While the economy gains speed, workforce managers are feeling the pinch of a tightening talent market. A recent Corporate Executive Board study showed the average number of applications received per position fell to 118 from 187 one year earlier. Of those applications, respondents to the study said just one-third met the basic requirements for the position they were applying for.
Late last year, a survey of C-Level executives around the world by Lloyd’s of London ranked talent and skills shortages as the second-largest risk to their business. In 2009, talent worries were ranked as just the 22nd largest concern.
“The scales of the labor market have clearly shifted over the last six-to-twelve months, and now we are seeing that accelerating in the professional ranks,” says Rob Romaine, president of MRINetwork. “Top talent is no longer looking at a stable job and saying, ‘I’m happy to at least have that.’ Rather, they are opening up when recruiters call and are starting to explore what will really make them happy—financially or otherwise.”
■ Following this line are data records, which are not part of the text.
/-- The clauses are on a device not held in reset with whole writes of the four command words taken, the KEY page not
initialising, neither BUSY nor DONE, and no tamper input active; in each, BUSY is 1 afterwards and the command ends
with STATUS 0 unless another is named. In lifecycle states 1 and 2: nodeDefine with a valid root, attribute 2 or 3, an
undefined node and the root or a defined node of attribute 3 as parent: the node is defined with that attribute and
parent. nodeDefine of such a node under the root without a valid root: STATUS 0x000A. nodeInvalidate of a defined
node: its GEN is one higher and every full slot recorded under it is empty. nodeDelete of a defined node without a
child: it is not defined. genIdentity with a valid root, no identity, an epoch below 8, entropy and a fuse write that
succeeds: an identity is there, the epoch is one higher and is the response. lcAdvance in state 1 or 2 to the next
state, to 2 only with an identity: that is the lifecycle state; in 2 TAMP is locked; in 3 there is no root, no node
and no identity. lcAdvance from state 0 to 1: debug is locked and there is a root. In state 1: tamperConfig of modes
none of which is 3 sets them; custkeySet of an empty slot other than 0, with a fuse write that succeeds, holds the
SHA-256 of the first 384 bytes of KEY_BUF. Readings of the model's own in it: notes/assumptions/6.md and
notes/assumptions/100.md and notes/assumptions/149.md. Rests on: 15_keys_security.md Table 15.4, 15_keys_security.md,
The coppice, 15_keys_security.md, Commands, 15_keys_security.md, Identity and attestation, 15_keys_security.md, OTP
and lifecycle. -/
def Obligations.CoppiceCommandsChangeTheirNodes : Prop :=
  (∀ (s : State) (t : Nat) (m : Master) (a0 : Word) (a1 : Word) (a2 : Word) (w : Served), s.takesAll m .key [0x040,
      0x044, 0x048, 0x04C] → s.busy.contains .key = false → s.get .key KEY.KEY_STAT_BUSY = 0 → s.get .key
      KEY.KEY_STAT_DONE = 0 → s.keys.tampActive = false → (s.otp.lc = 1 ∨ s.otp.lc = 2) → s.rootKey ≠ none → 2 ≤ (bits
      a0.toNat 22 2) → bits a1.toNat 0 7 ≤ 0x40 → (s.node (bits a0.toNat 16 6)).defined = false → (bits a1.toNat 0 7 =
      0x40 ∨ s.nodeIs (bits a1.toNat 0 7) 3 = true) → ∃ u : State, exec (.nodeDefine t m a0 a1 a2 w) s = .next u ∧
      u.get .key KEY.KEY_STAT_BUSY = 1 ∧ u.keys.run = some (0, 0, false) ∧ u.node (bits a0.toNat 16 6) =
      { s.node (bits a0.toNat 16 6) with defined := true, attr := (bits a0.toNat 22 2), parent := bits a1.toNat 0 7 }) ∧
  (∀ (s : State) (t : Nat) (m : Master) (a0 : Word) (a1 : Word) (a2 : Word) (w : Served), s.takesAll m .key [0x040,
      0x044, 0x048, 0x04C] → s.busy.contains .key = false → s.get .key KEY.KEY_STAT_BUSY = 0 → s.get .key
      KEY.KEY_STAT_DONE = 0 → s.keys.tampActive = false → (s.otp.lc = 1 ∨ s.otp.lc = 2) → s.rootKey = none → 2 ≤ (bits
      a0.toNat 22 2) → bits a1.toNat 0 7 = 0x40 → (s.node (bits a0.toNat 16 6)).defined = false → ∃ u : State, exec
      (.nodeDefine t m a0 a1 a2 w) s = .next u ∧ u.get .key KEY.KEY_STAT_BUSY = 1 ∧ u.keys.run = some (0xA, 0, false)
      ∧ u.vbat = s.vbat) ∧
  (∀ (s : State) (t : Nat) (m : Master) (a0 : Word) (a1 : Word) (a2 : Word) (w : Served), s.takesAll m .key [0x040,
      0x044, 0x048, 0x04C] → s.busy.contains .key = false → s.get .key KEY.KEY_STAT_BUSY = 0 → s.get .key
      KEY.KEY_STAT_DONE = 0 → s.keys.tampActive = false → (s.otp.lc = 1 ∨ s.otp.lc = 2) → s.rootKey ≠ none → (s.node
      (bits a0.toNat 16 6)).defined = true → ∃ u : State, exec (.nodeInvalidate t m a0 a1 a2 w) s = .next u ∧ u.get
      .key KEY.KEY_STAT_BUSY = 1 ∧ u.keys.run = some (0, 0, false) ∧ (u.node (bits a0.toNat 16 6)).gen = ((s.node
      (bits a0.toNat 16 6)).gen + 1) % 65536 ∧ (∀ k : Fin 512, s.get .key (KEY.SLOT_STAT_FULL.at k.val) = 1 → s.get
      .key (KEY.SLOT_STAT_NODE.at k.val) = (bits a0.toNat 16 6) → u.get .key (KEY.SLOT_STAT_FULL.at k.val) = 0)) ∧
  (∀ (s : State) (t : Nat) (m : Master) (a0 : Word) (a1 : Word) (a2 : Word) (w : Served), s.takesAll m .key [0x040,
      0x044, 0x048, 0x04C] → s.busy.contains .key = false → s.get .key KEY.KEY_STAT_BUSY = 0 → s.get .key
      KEY.KEY_STAT_DONE = 0 → s.keys.tampActive = false → (s.otp.lc = 1 ∨ s.otp.lc = 2) → s.rootKey ≠ none → (s.node
      (bits a0.toNat 16 6)).defined = true → s.hasChild (bits a0.toNat 16 6) = false → ∃ u : State, exec (.nodeDelete
      t m a0 a1 a2 w) s = .next u ∧ u.get .key KEY.KEY_STAT_BUSY = 1 ∧ u.keys.run = some (0, 0, false) ∧ (u.node (bits
      a0.toNat 16 6)).defined = false) ∧
  (∀ (s : State) (t : Nat) (m : Master) (a0 : Word) (a1 : Word) (a2 : Word) (w : Served), s.takesAll m .key [0x040,
      0x044, 0x048, 0x04C] → s.busy.contains .key = false → s.get .key KEY.KEY_STAT_BUSY = 0 → s.get .key
      KEY.KEY_STAT_DONE = 0 → s.keys.tampActive = false → s.otp.lc = 1 → (∀ j : Fin 4, bits a0.toNat (2 * j.val) 2 ≠
      3) → ∃ u : State, exec (.tamperConfig t m a0 a1 a2 w) s = .next u ∧ u.get .key KEY.KEY_STAT_BUSY = 1 ∧
      u.keys.run = some (0, 0, false) ∧ u.vbat.tampCfg = bits a0.toNat 0 8) ∧
  (∀ (s : State) (t : Nat) (m : Master) (a0 : Word) (a1 : Word) (a2 : Word) (w : Served), s.takesAll m .key [0x040,
      0x044, 0x048, 0x04C] → s.busy.contains .key = false → s.get .key KEY.KEY_STAT_BUSY = 0 → s.get .key
      KEY.KEY_STAT_DONE = 0 → s.keys.tampActive = false → s.otp.lc = 1 → bits a0.toNat 0 2 ≠ 0 → s.otp.keyHash.length
      = 4 → nth s.otp.keyHash (bits a0.toNat 0 2) none = none → w.store = true → ∃ u : State, exec (.custkeySet t m a0
      a1 a2 w) s = .next u ∧ u.get .key KEY.KEY_STAT_BUSY = 1 ∧ u.keys.run = some (0, 0, false) ∧ nth u.otp.keyHash
      (bits a0.toNat 0 2) none = some (sha256 (s.keyBuf 0 384))) ∧
  (∀ (s : State) (t : Nat) (m : Master) (a0 : Word) (a1 : Word) (a2 : Word) (w : Served), s.takesAll m .key [0x040,
      0x044, 0x048, 0x04C] → s.busy.contains .key = false → s.get .key KEY.KEY_STAT_BUSY = 0 → s.get .key
      KEY.KEY_STAT_DONE = 0 → s.keys.tampActive = false → (s.otp.lc = 1 ∨ s.otp.lc = 2) → bits a0.toNat 0 2 = s.otp.lc
      + 1 → (bits a0.toNat 0 2 = 2 → s.identity ≠ none) → w.store = true → ∃ u : State, exec (.lcAdvance t m a0 a1 a2
      w) s = .next u ∧ u.get .key KEY.KEY_STAT_BUSY = 1 ∧ u.keys.run = some (0, 0, false) ∧ u.otp.lc = bits a0.toNat 0
      2 ∧ (bits a0.toNat 0 2 = 2 → u.otp.tampLock = true) ∧ (bits a0.toNat 0 2 = 3 → u.vbat.root = none ∧ u.vbat.nodes
      = [] ∧ u.identity = none)) ∧
  (∀ (s : State) (t : Nat) (m : Master) (a0 : Word) (a1 : Word) (a2 : Word) (w : Served), s.takesAll m .key [0x040,
      0x044, 0x048, 0x04C] → s.busy.contains .key = false → s.get .key KEY.KEY_STAT_BUSY = 0 → s.get .key
      KEY.KEY_STAT_DONE = 0 → s.keys.tampActive = false → s.otp.lc = 0 → bits a0.toNat 0 2 = 1 → w.store = true →
      w.entropy = true → ∃ u : State, exec (.lcAdvance t m a0 a1 a2 w) s = .next u ∧ u.get .key KEY.KEY_STAT_BUSY = 1
      ∧ u.keys.run = some (0, 0, false) ∧ u.otp.lc = 1 ∧ u.otp.debugLock = true ∧ u.vbat.root ≠ none) ∧
  (∀ (s : State) (t : Nat) (m : Master) (a0 : Word) (a1 : Word) (a2 : Word) (w : Served), s.takesAll m .key [0x040,
      0x044, 0x048, 0x04C] → s.busy.contains .key = false → s.get .key KEY.KEY_STAT_BUSY = 0 → s.get .key
      KEY.KEY_STAT_DONE = 0 → s.keys.tampActive = false → (s.otp.lc = 1 ∨ s.otp.lc = 2) → s.rootKey ≠ none →
      s.identity = none → s.otp.idEpoch < 8 → w.store = true → w.entropy = true → ∃ u : State, exec (.genIdentity t m
      a0 a1 a2 w) s = .next u ∧ u.get .key KEY.KEY_STAT_BUSY = 1 ∧ u.keys.run = some (0, s.otp.idEpoch + 1, false) ∧
      u.identity ≠ none ∧ u.otp.idEpoch = s.otp.idEpoch + 1)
Since early in 2010, the number of people who voluntarily left a position each month has been steadily rising to nearly 2 million, up more than 30 percent from its lows. “Having employees more interested in pursuing new opportunities is a double-edged sword for organizations,” says Romaine. “It’s going to be hard not to lose some top performers, as they will likely have the most opportunities presented to them. But while the field of top performers who are actively applying for positions is still very low, the numbers who are open to recruiting calls now is above average.”
During the years of tough economic times, the fear of the unknown was enough to keep many top performers in place. Although recent positive employment and economic news has not removed the possibility of another slowdown, it has given the workforce enough confidence to accept the risk associated with changing jobs.
“The economy will continue to be in a fragile place for much of the near future, with profit margins closely guarded and customers highly cost-conscious. Losing key staff or having continuity-of-services issues in this stage of a recovery will be damaging,” notes Romaine. “On the other hand, the worst possible outcome of bringing in top talent right now is that they will take pressure off existing staff, decrease turnover, and put a company in a powerful position to capture market share.”